▸ Exercise goal
Scan the records for "slot". Show the matching lines.
════════════════
/-- A register word of a group, V and P by thread and index, or of a tile context (R382). -/
inductive RegAt where
  | v (thread index : Nat)
  | s (index : Nat)
  | p (thread index : Nat)
  | t (index : Nat)
  | f (index : Nat)
deriving DecidableEq, Repr

/-- A place in a core's stores that holds a code which cannot be corrected (R382, R384): a 64-bit word of its SRAM banks, by
offset / 8; a 64-bit word in one of its caches, by path (0 is L1) and physical address / 8; a row of the accumulator queue; a
winner list. -/
inductive CoreAt where
  | sram (word : Nat)
  | cache (path word : Nat)
  | queue (row : Nat)
  | list (n : Nat)
deriving DecidableEq, Repr

/-- Where an uncorrectable error lies (R382, R384 to R387): a DRAM unit, an L2 line at its home, a register of a group or a
context, a place in a core's stores, or data that an engine operation meets at an address. -/
inductive ErrorSite where
  | unit (die addr : Nat)
  | line (die addr : Nat)
  | group (g : Nat) (r : RegAt)
  | tile (t : Nat) (r : RegAt)
  | core (core : Nat) (at_ : CoreAt)
  | op (g n addr : Nat)
deriving DecidableEq, Repr

/-- An image in the firmware flash as the security engine's ROM finds it (R393): its version, its SHA-384 measurement, and
whether its ECDSA signature stands against the fused root key. -/
structure FlashImage where
  version  : Nat
  measured : Nat
  signed   : Bool
deriving DecidableEq, Repr

/-- A link that carries a CRC (R383). -/
inductive Link where
  | dieToDie (a b : Nat)
  | stolvin (port : Nat)
deriving DecidableEq, Repr
/-- A flit that a link retries: `again` tells that it is the flit retried last (R383). -/
structure Retry where
  link  : Link
  again : Bool
deriving DecidableEq, Repr

/-- What a debug readback request names (R392): an object of this model with its word, or one whose numbering the spec
does not give. -/
inductive Readback where
  | vreg (group thread index : Nat)
  | sreg (group index : Nat)
  | preg (group thread index : Nat)
  | tpc (group thread : Nat)
  | flags (group : Nat)
  | rotation (group word : Nat)
  | cnt (group : Nat)
  | fibre (group thread slot word : Nat)
  | treg (tile index : Nat)
  | freg (tile index : Nat)
  | tilePc (tile : Nat)
  | fifo (core bank : Nat)
  | record (core bank slot word : Nat)
  | scratch (core index : Nat)
  | fullBits (core index : Nat)
  | mask (core index : Nat)
  | map (core slot word : Nat)
  | queue (core index : Nat)
  | list (core n word : Nat)
  | threadState (group thread word : Nat)
  | tileArrivals (tile set : Nat)
  | phase (block set : Nat)
  | arrivals (block set index : Nat)
  | garnetHolder (core : Nat)
  | setTable (block set index : Nat)
  | savedFifo (block core bank : Nat)
  | savedRecord (block core bank slot word : Nat)
  | savedScratch (block core index : Nat)
  | savedFull (block core index : Nat)
  | savedMask (block core index : Nat)
  | savedMap (block core slot word : Nat)
  | savedQueue (block index : Nat)
  | savedList (block n word : Nat)
  | savedHolder (block core : Nat)
  | groupState (group word : Nat)
  | fibreStatus (group : Nat)
  | tileState (tile word : Nat)
  | bankMode (core bank : Nat)
  | savedMode (block core bank : Nat)
  | queueState (core word : Nat)
  | savedQueueState (block word : Nat)
  | qcfg (die : Nat)
  | qstat (die : Nat)
  | cstamp (line : Nat)
  | astamp (line : Nat)
  | pendings (line entry word : Nat)
  | lostUnit (die entry : Nat)
  | logWord (index : Nat)
  | retiredCore (entry : Nat)
  | spareRow (entry : Nat)
  | other (object word : Nat)
deriving DecidableEq, Repr
/-- A request at the debug readback window: the object, and the word to write where it is a write (R392). -/
structure WindowRequest where
  object : Readback
  write  : Option Word
deriving DecidableEq, Repr

/-- What FW_CTX names (R398): the root table, the three rings and the queues. -/
structure FwCtxArgs where
  root  : Nat
  ctl   : Nat
  fault : Nat
  req   : Nat
  hostQ : List Nat
  devQ  : List Nat
deriving DecidableEq, Repr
════════════════
▸ Response
  | fibre (group thread slot word : Nat)
  | record (core bank slot word : Nat)
  | map (core slot word : Nat)
  | savedRecord (block core bank slot word : Nat)
  | savedMap (block core slot word : Nat)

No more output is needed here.